L’article D.398 du code de procédure pénale dispose que «Les détenus atteints des troubles mentaux visés à l’article L.3214-3 du code de la santé publique ne peuvent être maintenus dans un établissement pénitentiaire. Au vu d’un certificat médical circonstancié et conformément à la législation en vigueur, il appartient à l’autorité préfectorale de faire procéder, dans les meilleurs délais, à leur hospitalisation d’office dans un établissement de santé habilité au titre de l’article L.3214-1 du code de la santé publique. Il n’est pas fait application, à leur égard, de la règle posée au second alinéa de l’article D.394 concernant leur garde par un personnel de police ou de gendarmerie pendant leur hospitalisation».
L’article L.3214-3 du code de la santé publique poursuit que «Lorsqu’une personne détenue nécessite des soins immédiats assortis d’une surveillance constante en milieu hospitalier en raison de troubles mentaux rendant impossible son consentement et constituant un danger pour elle-même ou pour autrui, le préfet de police à Paris ou le représentant de l’État dans le département dans lequel se trouve l’établissement pénitentiaire d’affectation du détenu prononce par arrêté, au vu d’un certificat médical circonstancié, son admission en soins psychiatriques sous la forme d’une hospitalisation complète dans les conditions prévues au II de l’article L.3214-1. Le certificat médical ne peut émaner d’un psychiatre exerçant dans l’établissement d’accueil. Le régime de cette hospitalisation est celui prévu pour les hospitalisations ordonnées en application de l’article L.3213-1. Les arrêtés préfectoraux sont motivés et énoncent avec précision les circonstances qui ont rendu la mesure de soins psychiatriques nécessaire. Ils désignent l’établissement mentionné à l’article L.3222-1 qui assure la prise en charge de la personne malade et sont inscrits sur le registre mentionné à l’article L.3212-11.».

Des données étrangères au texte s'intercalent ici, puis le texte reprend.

/-! ## WellFormed: a term that each check refuses -/

/-- A literal beside an immediate that is not 0 (R296). -/
theorem test_lit_and_imm :
    (∀ p ∈ guardedA, (p { fa 0 0 0 1 with lit := some 0 }).wf = false) ∧ (∀ p ∈ guardedF, (p { ff 0 0 0 0 1 with lit := some 0 }).wf = false) ∧
    (∀ p ∈ guardedM, (p { fm 0 0 0 0 1 with lit := some 0 }).wf = false) ∧
    (∀ p ∈ guardedT, (p { ft 0 0 0 0 0 with lit := some 0, imm := 1 }).wf = false) ∧
    (∀ p ∈ guardedQ, (p { fq 0 0 0 0 1 with lit := some 0 }).wf = false) ∧ (∀ p ∈ guardedY, (p { fy 0 0 0 with lit := some 0, imm := 4 }).wf = false) ∧
    ∀ p ∈ vecW, (p { fw 0 0 0 0x05 0 with lit := some 0, off := 1 }).wf = false := by decide +kernel
/-- Format A and B fields that an instruction has no use for, and offsets (R311, R341). -/
theorem test_unused_a :
    (∀ p ∈ ([.clz, .ctz, .popc, .brev, .bswap, .mov, .abs, .callr, .callt, .lclaim, .jmp, .ret, .trap, .wfe, .yield, .nop, .exit, .brk, .lend,
        .lrelease] : List (FmtA → Instr)), (p (fa 0 1 0 0)).wf = false) ∧
    (∀ p ∈ ([.jmp, .ret, .trap, .wfe, .brx, .rep, .yield, .nop, .exit, .brk, .lend, .lrelease] : List (FmtA → Instr)), (p (fa 1 0 0 0)).wf = false) ∧
    (∀ p ∈ ([.rep, .yield, .nop, .exit, .brk, .lend, .lrelease] : List (FmtA → Instr)), (p (fa 0 0 1 0)).wf = false ∧ (p (fa 0 0 0 1)).wf = false) ∧
    (∀ p ∈ ([.br, .call, .loop] : List (FmtB → Instr)),
      (p { gm := 7, a := 0, k := 1, off := 0 }).wf = false ∧ (p { gm := 7, a := 0, k := 0, off := 4 }).wf = false) ∧
    (Instr.br { gm := 7, a := 1, k := 0, off := 8 }).wf = false := by decide +kernel
/-- Function codes, predicates and conversion codes of format A.f (R313, R329 to R339). -/
theorem test_codes_f :
    (∀ p ∈ ([(.lea, 8), (.setp, 12), (.setx, 12), (.fadd true, 7), (.fsub true, 7), (.fmul true, 7), (.fmac true, 7), (.fdiv true, 7), (.fsqrt true, 7),
        (.frnd true, 7), (.fmin true, 1), (.fmax true, 1), (.fsgn true, 3), (.fsetp true, 8), (.fcvt, 7), (.fclass, 2)] :
        List ((FmtF → Instr) × BitVec 4)), (p.1 (ff 0 0 0 p.2 0)).wf = false) ∧
    (∀ p ∈ ([.setp, .plog, .fsetp true] : List (FmtF → Instr)), (p (ff 8 0 0 0 0)).wf = false) ∧ (Instr.plog (ff 0 8 0 0 0)).wf = false ∧
    (Instr.plog (ff 0 0 8 0 0)).wf = false ∧ (Instr.fcvt (ff 0 0x09 0 0 0)).wf = false ∧ (Instr.fcvt (ff 0 0x2C 0 0 0)).wf = false := by
  decide +kernel
/-- Scope 3, fences with operands, cache operations with a scope or a destination (R410). -/
theorem test_memory_fields :
    (∀ p ∈ guardedM, (p (fm 0 0 0 3 0)).wf = false) ∧ (∀ p ∈ amoTable, (p.1 { fm 0 0 0 0 0 with shift := 1 }).wf = false) ∧
    (∀ p ∈ ([.fenceAcq, .fenceRel, .fenceAr, .qfence, .ifence] : List (FmtM → Instr)), (p (fm 1 0 0 0 0)).wf = false ∧ (p (fm 0 1 0 0 0)).wf = false ∧
      (p (fm 0 0 1 0 0)).wf = false ∧ (p (fm 0 0 0 0 32)).wf = false ∧ (p { fm 0 0 0 0 0 with shift := 3 }).wf = false) ∧
    (∀ p ∈ ([.cwb, .cinv, .cflush, .pref, .stpatch, .qfence, .ifence] : List (FmtM → Instr)), (p (fm 0 0 0 1 0)).wf = false) ∧
    (∀ p ∈ ([.cwb, .cinv, .cflush, .pref] : List (FmtM → Instr)), (p (fm 2 0 0 0 0)).wf = false) := by decide +kernel
/-- Format V and W: mask selectors, formats, unused sources, rounding codes, mask registers (R293, R313, R315, R351). -/
theorem test_vector_fields :
    (∀ p ∈ vecV, (p { fv 0 0 0 0 0x05 0 with gm := 12 }).wf = false ∧ (p (fv 0 0 0 0 0x07 0)).wf = false ∧ (p (fv 0 0 0 0 0x05 127)).wf = false ∧
      (p { fv 0 1 0 0 0x10 15 with rnd := 7 }).wf = false ∧ (p { fv 0 0 1 12 0x12 0 with s := 1, xs := 1, lit := some 0 }).wf = false) ∧
    (∀ p ∈ vecW, (p { fw 0 0 0 0x05 0 with gm := 14 }).wf = false ∧ (p (fw 0 0 0 0x16 0)).wf = false ∧ (p (fw 0 0 0 0x05 3)).wf = false ∧
      (p { fw 0 1 0 0x10 0 with stride := 1 }).wf = false) ∧
    (∀ p ∈ ([.mlog, .msbf, .msif, .msof, .mset, .vcmp, .vfcmp] : List (FmtV → Instr)), (p (fv 12 0 0 0 0x05 0)).wf = false) ∧
    (Instr.vldff (fw 0 0 0 0x05 0)).wf = false ∧ (Instr.vamoadd (fw 0 0 0 0x11 0)).wf = false ∧ (Instr.vrfsum { fv 0 0 0 0 0x11 0 with rnd := 5 }).wf = false ∧
    (Instr.vcvt (fv 0 0 0 0 0x11 0x11)).wf = false ∧ (Instr.vcvtsr (fv 0 0 0 0 0x11 0x12)).wf = false ∧ (Instr.vsfu (fv 0 0 0 0 0x10 0)).wf = false ∧
    (Instr.vext { fv 0 0 0 0 0x05 0 with gm := 0 }).wf = false ∧ (Instr.vins { fv 0 0 0 0 0x05 0 with gm := 0, s := 1 }).wf = false ∧
    (Instr.vrsum (fv 0 0 0 8 0x05 0)).wf = false ∧ (Instr.viota (fv 0 0 0 0 0x05 2)).wf = false := by decide +kernel
/-- Tile fields that an instruction has no use for, modes, records, tokens, channels, operators (R375, R377, R421, R433, R436). -/
theorem test_tile_fields :
    (∀ p ∈ guardedT, (p { ft 63 63 63 63 15 with tc := 63, aux := 63, imm := 0 }).wf = (p { ft 63 63 63 63 15 with tc := 63, aux := 63 }).wf) ∧
    (∀ p ∈ ([.tshapeLo, .tshapeHi, .tdecl, .tfree, .tzero, .trand, .tview, .twait, .twaitAll, .tstat, .tsync, .tmma, .tmmaq, .tmmas, .topa, .taccl, .ttrn,
        .text, .tcvt, .tscale, .textv, .tred, .tfill, .tplane, .tplaneRw, .tpacksMeta, .tpacksSel, .trowv, .tvrow, .tsend, .trecv, .tchain,
        .tmcast, .tscan, .tscanc, .cpass, .cbar, .cinit] : List (FmtT → Instr)), (p { ft 63 63 63 63 15 with tc := 63, aux := 63 }).wf = false) ∧
    (∀ p ∈ ([.tmap, .tew] : List (FmtT → Instr)), (p (ft 0 0 0 0 1)).wf = false) ∧ (Instr.tmap (ft 0 0 0 1 0)).wf = false ∧
    (Instr.tew { ft 0 0 0 0 0 with aux := 1 }).wf = false ∧ (Instr.text (ft 0 0 0 0 7)).wf = false ∧ (Instr.tsend { ft 0 0 0 0 0 with aux := 8 }).wf = false ∧
    (Instr.tsend { ft 0 0 0 0 0 with imm := 16 }).wf = false ∧ (Instr.tscan { ft 0 0 0 0 0 with aux := 6 }).wf = false ∧
    (Instr.cinit { ft 0 0 0 0 0 with lit := some 1024 }).wf = false ∧
    (∀ p ∈ ([.tld, .tst, .tgath, .tscat] : List (FmtC → Instr)),
      (p { gm := 7, lit := none, t := 0, base := 0, layout := 0, token := 1, scope := 0, xo := 0, off := 0 }).wf = false) ∧
    (∀ p ∈ ([.tprobe, .tunpin, .tlda, .tsta, .tld, .tst, .tgath, .tscat] : List (FmtC → Instr)),
      (p { gm := 7, lit := none, t := 0, base := 0, layout := 0, token := 1, scope := 3, xo := 0, off := 0 }).wf = false) ∧
    (Instr.tprobe { gm := 7, lit := none, t := 0, base := 0, layout := 0, token := 0, scope := 0, xo := 0, off := 0 }).wf = false := by decide +kernel
/-- Queue, task and system fields: record registers, queue numbers, predicates, control registers, ranges (R441, R289, R457). -/
theorem test_system_fields :
    (∀ p ∈ ([.qpush, .spawn, .stgput] : List (FmtQ → Instr)), (p (fq 0 4 0 0 0)).wf = false ∧ (p (fq 0 56 0 0 0)).wf = false) ∧
    (∀ p ∈ ([.qpop, .qtry, .stgget] : List (FmtQ → Instr)), (p (fq 4 0 0 0 0)).wf = false ∧ (p (fq 56 0 0 0 0)).wf = false) ∧
    (∀ p ∈ ([.qpush, .spawn, .qpop, .qtry, .qcnt, .qtake, .stgput, .stgget, .strip, .gsync, .sync, .taskend, .evsig, .evwait, .signal, .time] :
      List (FmtQ → Instr)), (p (fq 0 0 0 64 1)).wf = false) ∧
    (∀ p ∈ ([.bartest, .elect] : List (FmtQ → Instr)), (p (fq 8 0 0 0 0)).wf = false) ∧
    (∀ p ∈ ([.qtry, .strip, .stgget] : List (FmtQ → Instr)), (p (fq 0 0 8 0 0)).wf = false) ∧ (Instr.qbind (fq 59 0 0 0 0)).wf = false ∧
    (∀ p ∈ ([.barinit, .bararr, .barwait, .barsync] : List (FmtQ → Instr)), (p (fq 1 0 0 0 0)).wf = false) ∧
    (Instr.qbind (fq 60 0 0 0 128)).wf = false ∧ (Instr.qbindUnbind (fq 60 0 0 1 1)).wf = false ∧ (Instr.qtake (fq 0 0 0 0 9)).wf = false ∧
    (Instr.qtake (fq 0 0 0 0 0)).wf = false ∧ (Instr.signalAdd (fq 0 0 0 0 0)).wf = false ∧
    (∀ n ∈ [0x00D, 0x00F, 0x013, 0x01C, 0x029, 0x03C, 0x140, 0xFFF], (Instr.getc (fy 0 0 n)).wf = false ∧ (Instr.setc (fy 0 0 n)).wf = false) ∧
    (∀ p ∈ ([.eret, .halt, .tlbinvRange, .tlbinvAll, .ctxsave, .scrub, .ctxload, .suspend, .resumeb, .trace, .nbrd, .measure, .probev, .l2cfg, .bankcfg,
      .fork] : List (FmtY → Instr)), (p (fy 0 0 64)).wf = false) ∧
    (Instr.bankcfg { fy 0 0 0 with imm := 3 }).wf = false ∧ (Instr.fork { fy 0 0 0 with imm := 4 }).wf = false ∧ (Instr.setc (fy 1 0 0x010)).wf = false := by
  decide +kernel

L’article L.3214-1 § II du même code prévoit que «Lorsque leurs troubles mentaux rendent impossible leur consentement, les personnes détenues peuvent faire l’objet de soins psychiatriques sans consentement en application de l’article L.3214-3. Les personnes détenues admises en soins psychiatriques sans consentement sont uniquement prises en charge sous la forme mentionnée au 1° du I de l’article L.3211-2-1», soit sous la forme de l’hospitalisation complète. «Leur hospitalisation est réalisée dans un établissement de santé mentionné à l’article L.3222-1 au sein d’une unité hospitalière spécialement aménagée ou, sur la base d’un certificat médicale, au sein d’une unité adaptée».
Enfin, l’article L.3211-12-1 du même code prévoit que «I. L’hospitalisation complète d’un patient ne peut se poursuivre sans que le magistrat du siège du tribunal judiciaire, préalablement saisi par le représentant de l’Etat (…) ait statué sur cette mesure (…) : 1° Avant l’expiration d’un délai de 12 jours à compter de l’admission (…). II. La saisine mentionnée au I du présent article est accompagnée de l’avis motivé d’un psychiatre de l’établissement se prononçant sur la nécessité de poursuivre l’hospitalisation complète.».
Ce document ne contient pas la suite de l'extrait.